PROVIDED INFORMATION >>
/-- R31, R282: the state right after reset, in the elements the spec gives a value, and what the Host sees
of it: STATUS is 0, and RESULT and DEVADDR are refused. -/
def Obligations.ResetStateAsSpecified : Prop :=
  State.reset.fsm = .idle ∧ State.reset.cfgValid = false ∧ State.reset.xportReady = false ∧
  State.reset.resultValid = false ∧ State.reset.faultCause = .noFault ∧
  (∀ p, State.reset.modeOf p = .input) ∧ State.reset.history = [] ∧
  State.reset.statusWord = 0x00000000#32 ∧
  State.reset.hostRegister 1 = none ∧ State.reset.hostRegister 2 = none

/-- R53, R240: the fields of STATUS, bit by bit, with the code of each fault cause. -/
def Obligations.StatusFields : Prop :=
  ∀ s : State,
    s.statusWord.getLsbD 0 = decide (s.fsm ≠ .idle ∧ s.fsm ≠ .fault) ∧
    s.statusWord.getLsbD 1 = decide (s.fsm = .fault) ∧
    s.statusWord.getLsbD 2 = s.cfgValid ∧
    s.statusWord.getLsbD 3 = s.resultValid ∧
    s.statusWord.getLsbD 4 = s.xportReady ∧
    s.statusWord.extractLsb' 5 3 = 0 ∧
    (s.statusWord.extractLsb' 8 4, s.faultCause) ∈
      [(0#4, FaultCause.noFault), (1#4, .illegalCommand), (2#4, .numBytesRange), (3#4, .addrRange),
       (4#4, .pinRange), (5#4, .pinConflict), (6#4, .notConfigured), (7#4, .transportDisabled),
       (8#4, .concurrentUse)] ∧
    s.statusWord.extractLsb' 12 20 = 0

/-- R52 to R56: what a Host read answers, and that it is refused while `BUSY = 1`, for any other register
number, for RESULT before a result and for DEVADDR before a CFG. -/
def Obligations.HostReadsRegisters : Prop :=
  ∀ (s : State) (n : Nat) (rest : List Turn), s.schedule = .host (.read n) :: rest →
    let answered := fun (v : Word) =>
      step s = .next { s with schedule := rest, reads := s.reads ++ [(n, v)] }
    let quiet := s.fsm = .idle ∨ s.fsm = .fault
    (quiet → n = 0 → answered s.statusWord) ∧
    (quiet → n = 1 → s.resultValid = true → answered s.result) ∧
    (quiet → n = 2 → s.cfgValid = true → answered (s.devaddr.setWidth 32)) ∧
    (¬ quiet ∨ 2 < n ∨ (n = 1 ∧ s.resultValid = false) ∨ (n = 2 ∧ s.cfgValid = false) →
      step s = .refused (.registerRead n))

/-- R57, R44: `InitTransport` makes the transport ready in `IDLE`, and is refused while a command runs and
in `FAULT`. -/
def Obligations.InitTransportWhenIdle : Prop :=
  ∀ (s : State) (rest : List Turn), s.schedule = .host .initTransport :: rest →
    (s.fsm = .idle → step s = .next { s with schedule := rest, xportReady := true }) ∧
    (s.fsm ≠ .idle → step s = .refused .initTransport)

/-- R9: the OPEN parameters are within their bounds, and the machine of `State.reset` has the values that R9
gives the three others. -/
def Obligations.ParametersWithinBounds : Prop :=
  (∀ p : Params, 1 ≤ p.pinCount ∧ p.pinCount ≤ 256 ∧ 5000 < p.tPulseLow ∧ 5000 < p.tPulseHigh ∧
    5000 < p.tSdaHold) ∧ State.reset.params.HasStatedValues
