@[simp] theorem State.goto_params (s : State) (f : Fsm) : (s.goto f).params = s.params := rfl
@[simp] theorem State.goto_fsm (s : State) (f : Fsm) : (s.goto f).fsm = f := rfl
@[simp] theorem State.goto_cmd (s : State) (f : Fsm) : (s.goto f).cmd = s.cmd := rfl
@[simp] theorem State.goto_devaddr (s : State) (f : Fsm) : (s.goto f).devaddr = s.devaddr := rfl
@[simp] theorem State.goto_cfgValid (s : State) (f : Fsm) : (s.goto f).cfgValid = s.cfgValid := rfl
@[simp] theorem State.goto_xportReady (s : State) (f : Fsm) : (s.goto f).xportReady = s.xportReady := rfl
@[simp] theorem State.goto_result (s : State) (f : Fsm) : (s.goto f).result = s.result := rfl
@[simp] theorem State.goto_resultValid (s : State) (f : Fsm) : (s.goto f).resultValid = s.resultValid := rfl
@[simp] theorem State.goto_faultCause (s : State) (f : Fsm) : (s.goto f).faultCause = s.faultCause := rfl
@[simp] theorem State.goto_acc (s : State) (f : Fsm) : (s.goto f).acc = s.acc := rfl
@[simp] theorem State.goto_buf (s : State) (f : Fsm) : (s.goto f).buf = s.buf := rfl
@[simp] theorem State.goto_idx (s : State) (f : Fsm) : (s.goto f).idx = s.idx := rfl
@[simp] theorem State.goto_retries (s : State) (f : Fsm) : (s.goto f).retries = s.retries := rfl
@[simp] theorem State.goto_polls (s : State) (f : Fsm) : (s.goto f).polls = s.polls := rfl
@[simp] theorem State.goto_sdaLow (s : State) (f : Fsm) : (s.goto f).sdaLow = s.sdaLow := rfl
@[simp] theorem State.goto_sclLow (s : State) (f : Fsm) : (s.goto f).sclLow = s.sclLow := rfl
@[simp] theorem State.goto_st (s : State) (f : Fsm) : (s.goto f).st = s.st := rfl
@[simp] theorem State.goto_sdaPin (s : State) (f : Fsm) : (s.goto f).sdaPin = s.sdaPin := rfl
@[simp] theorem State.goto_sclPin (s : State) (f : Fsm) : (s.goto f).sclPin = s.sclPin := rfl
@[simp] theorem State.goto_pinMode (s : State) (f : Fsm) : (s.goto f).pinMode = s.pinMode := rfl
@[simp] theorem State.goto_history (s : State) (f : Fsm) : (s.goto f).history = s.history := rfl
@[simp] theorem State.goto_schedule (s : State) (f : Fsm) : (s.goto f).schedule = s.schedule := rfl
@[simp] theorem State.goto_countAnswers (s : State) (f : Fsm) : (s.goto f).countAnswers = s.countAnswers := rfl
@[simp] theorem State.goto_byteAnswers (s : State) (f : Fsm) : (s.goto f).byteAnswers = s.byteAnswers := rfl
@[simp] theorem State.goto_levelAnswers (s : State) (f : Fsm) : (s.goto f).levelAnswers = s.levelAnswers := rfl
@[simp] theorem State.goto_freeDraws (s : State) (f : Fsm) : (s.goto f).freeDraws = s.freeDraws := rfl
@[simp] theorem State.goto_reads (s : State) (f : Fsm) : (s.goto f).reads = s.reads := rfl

WORK INSTRUCTION >>
Copy exactly the lines from the one with "s.sclPin := rfl" down to the last line of the records above, and leave out everything else.

RESULT OF THIS TASK >>
@[simp] theorem State.goto_sclPin (s : State) (f : Fsm) : (s.goto f).sclPin = s.sclPin := rfl
@[simp] theorem State.goto_pinMode (s : State) (f : Fsm) : (s.goto f).pinMode = s.pinMode := rfl
@[simp] theorem State.goto_history (s : State) (f : Fsm) : (s.goto f).history = s.history := rfl
@[simp] theorem State.goto_schedule (s : State) (f : Fsm) : (s.goto f).schedule = s.schedule := rfl
@[simp] theorem State.goto_countAnswers (s : State) (f : Fsm) : (s.goto f).countAnswers = s.countAnswers := rfl
@[simp] theorem State.goto_byteAnswers (s : State) (f : Fsm) : (s.goto f).byteAnswers = s.byteAnswers := rfl
@[simp] theorem State.goto_levelAnswers (s : State) (f : Fsm) : (s.goto f).levelAnswers = s.levelAnswers := rfl
@[simp] theorem State.goto_freeDraws (s : State) (f : Fsm) : (s.goto f).freeDraws = s.freeDraws := rfl
@[simp] theorem State.goto_reads (s : State) (f : Fsm) : (s.goto f).reads = s.reads := rfl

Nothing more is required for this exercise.